▶ _WHAT IS BEING ASKED_: Among the entries below, find the lines with the word "lowest" and return them.

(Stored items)

────────────────────────────────────────

-- ==== Sys2Proof/Machine/Nsw.lean ====
section
/-! DEFINITION. The network switch and the audio streams (spec 11_network_switch.md): forwarding and redundancy, receive
matching and placement, receive stream states, transmit packets. Instants are node time in root cycles. -/

namespace Sys2Proof.Machine

/-- The instant of media-clock count `c`, in root cycles (R25); 0 while no bale is live. -/
def Frame.instant (s : State) (c : Nat) : Nat := if s.rate = 0 then 0 else c * (2457600000 / s.rate)

/-- Boundary k in root cycles. -/
def Frame.boundary (s : State) (k : Nat) : Nat := Frame.instant s (k * s.frameN)

/-- Channels served in each direction (R357). -/
def Nsw.served (s : State) : Nat := if s.fld Reg.TOP_FRAME_CFG_FS = 3 then 512 else 1024

/-- Bytes per sample of a FMT code (Table 11-2). -/
def Nsw.bytes (fmt : Nat) : Nat := min 5 fmt % 3 + 2

/-- The number of channels of a stream from its fields NCH and FIRST (R356). -/
def Nsw.nch (n first : Nat) : Nat := min (max n 1) (min 64 (1024 - first))

/-- Receive stream `i` is enabled. -/
def Nsw.siOn (s : State) (i : Nat) : Bool := s.flag (Reg.NSW_SI_EN i)

/-- The FMT code of receive stream `i` is an AAF format. -/
def Nsw.siAaf (s : State) (i : Nat) : Bool := decide (3 ≤ s.fld (Reg.NSW_SI_FMT i))

/-- Channels of receive stream `i`. -/
def Nsw.siN (s : State) (i : Nat) : Nat := Nsw.nch (s.fld (Reg.NSW_SI_NCH i)) (s.fld (Reg.NSW_SI_FIRST i))

/-- The enabled receive stream of lowest index that covers receive channel `r` (R356). -/
def Nsw.owner (s : State) (r : Nat) : Option Nat :=
  (List.range 128).find? fun i =>
    Nsw.siOn s i && decide (s.fld (Reg.NSW_SI_FIRST i) ≤ r) && decide (r < s.fld (Reg.NSW_SI_FIRST i) + Nsw.siN s i)

/-- The channels of stream `i`, as offsets from FIRST, that the stream supplies. -/
def Nsw.own (s : State) (i : Nat) : List Nat :=
  (List.range (Nsw.siN s i)).filter fun n => Nsw.owner s (s.fld (Reg.NSW_SI_FIRST i) + n) == some i

/-- A stream of 192 kHz reaches past the served channels (R357). -/
def Nsw.beyond (s : State) (n first : Nat) : Bool := decide (Nsw.served s < first + n)

/-- The packet matches receive stream `i` (R353, R359). `tag` is the VID of its tag. -/
def Nsw.isMatch (s : State) (p : AudioPkt) (tag : Option Nat) (i : Nat) : Bool :=
  let vid := s.fld (Reg.NSW_SI_VID i)
  let vlan := if s.flag (Reg.NSW_SI_TAGGED i) then tag == some vid else (tag.getD 0 == 0)
  Nsw.siOn s i && p.ok && vlan && p.aaf == Nsw.siAaf s i &&
  if p.aaf then p.dst == s.fld (Reg.NSW_SI_ADDR0 i) + 2 ^ 32 * s.fld (Reg.NSW_SI_ADDR1 i)
  else
    p.dst == s.fld (Reg.NSW_SI_ADDR0 i) && p.port == s.fld (Reg.NSW_SI_UDP_PORT i) && p.version == 2 &&
    p.pt == s.fld (Reg.NSW_SI_PT i) && (s.fld (Reg.NSW_SI_SRC_IP i) == 0 || s.fld (Reg.NSW_SI_SRC_IP i) == p.src) &&
    (s.fld Reg.NSW_SRC_IPV4 ≠ 0 || p.dst / 2 ^ 28 == 14)

/-- The receive stream that takes the packet: the lowest index that matches (R359). -/
def Nsw.findStream (s : State) (p : AudioPkt) (tag : Option Nat) : Option Nat :=
  (List.range 128).find? (Nsw.isMatch s p tag)

/-- What the redundancy check of a frame found: whether the frame goes on, and whether no copy of it came before. -/
structure RedCheck where
  state : State
  goes  : Bool
  first : Bool

/-- The redundancy trailer or tag of a frame against the duplicate table (R349 to R351). PTP messages are exempt from the discard (R383). -/
def Nsw.redCheck (s : State) (port : Nat) (f : NetFrame) : RedCheck :=
  let q := port / 2
  match f.red with
  | none => ⟨s, true, true⟩
  | some (seq, lanB) =>
    let s1 := Nsw.path (Nsw.setPort s port { Nsw.port s port with seen := true }) port
    let s2 := s1.when (Nsw.mode s q == 1 && lanB != (port % 2 == 1)) fun t =>
      Nsw.count t (Reg.NSW_PCNT_RED_WRONG_LAN (2 * q))
    if s2.nsw.dup.contains (q, f.src, seq) then
      (if f.body = .ptp then ⟨s2, true, false⟩ else ⟨Nsw.count s2 (Reg.NSW_PCNT_RED_DUP (2 * q)), false, false⟩)
    else if 512 ≤ s2.fld (Reg.NSW_RED_NODES q) then ⟨Nsw.count s2 (Reg.NSW_PCNT_RED_OVF (2 * q)), true, true⟩
    else
      let s3 := { s2 with nsw := { s2.nsw with dup := s2.nsw.dup ++ [(q, f.src, seq)] } }
      ⟨s3.setFld (Reg.NSW_RED_NODES q) (s3.fld (Reg.NSW_RED_NODES q) + 1), true, true⟩

/-- The frame goes around the ring (R350), unless a copy of it has. -/
def Nsw.ringForward (s : State) (port : Nat) (f : NetFrame) : Bool :=
  Nsw.mode s (port / 2) == 2 && f.src != Nsw.mac s && f.dst != Nsw.mac s

/-- The engine port or the command processor port takes the frame (R346). -/
def Nsw.deliver (s : State) (at_ : Nat) (f : NetFrame) : Option State :=
  let tag := if f.tags = 1 then some f.vid else none
  match f.body with
  | .audio p =>
    if (Nsw.findStream s p tag).isSome then some { s with nsw := { s.nsw with engine := s.nsw.engine ++ [(p, tag, at_)] } } else none
  | .ptp => some s
  | .igmp => some s
  | .supervision => some s
  | .arp t => if s.fld Reg.NSW_SRC_IPV4 ≠ 0 ∧ t = s.fld Reg.NSW_SRC_IPV4 then some s else none
  | .other => none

────────────────────────────────────────

▶ _SOLUTION TO THE EXERCISE_:
/-- The enabled receive stream of lowest index that covers receive channel `r` (R356). -/
/-- The receive stream that takes the packet: the lowest index that matches (R359). -/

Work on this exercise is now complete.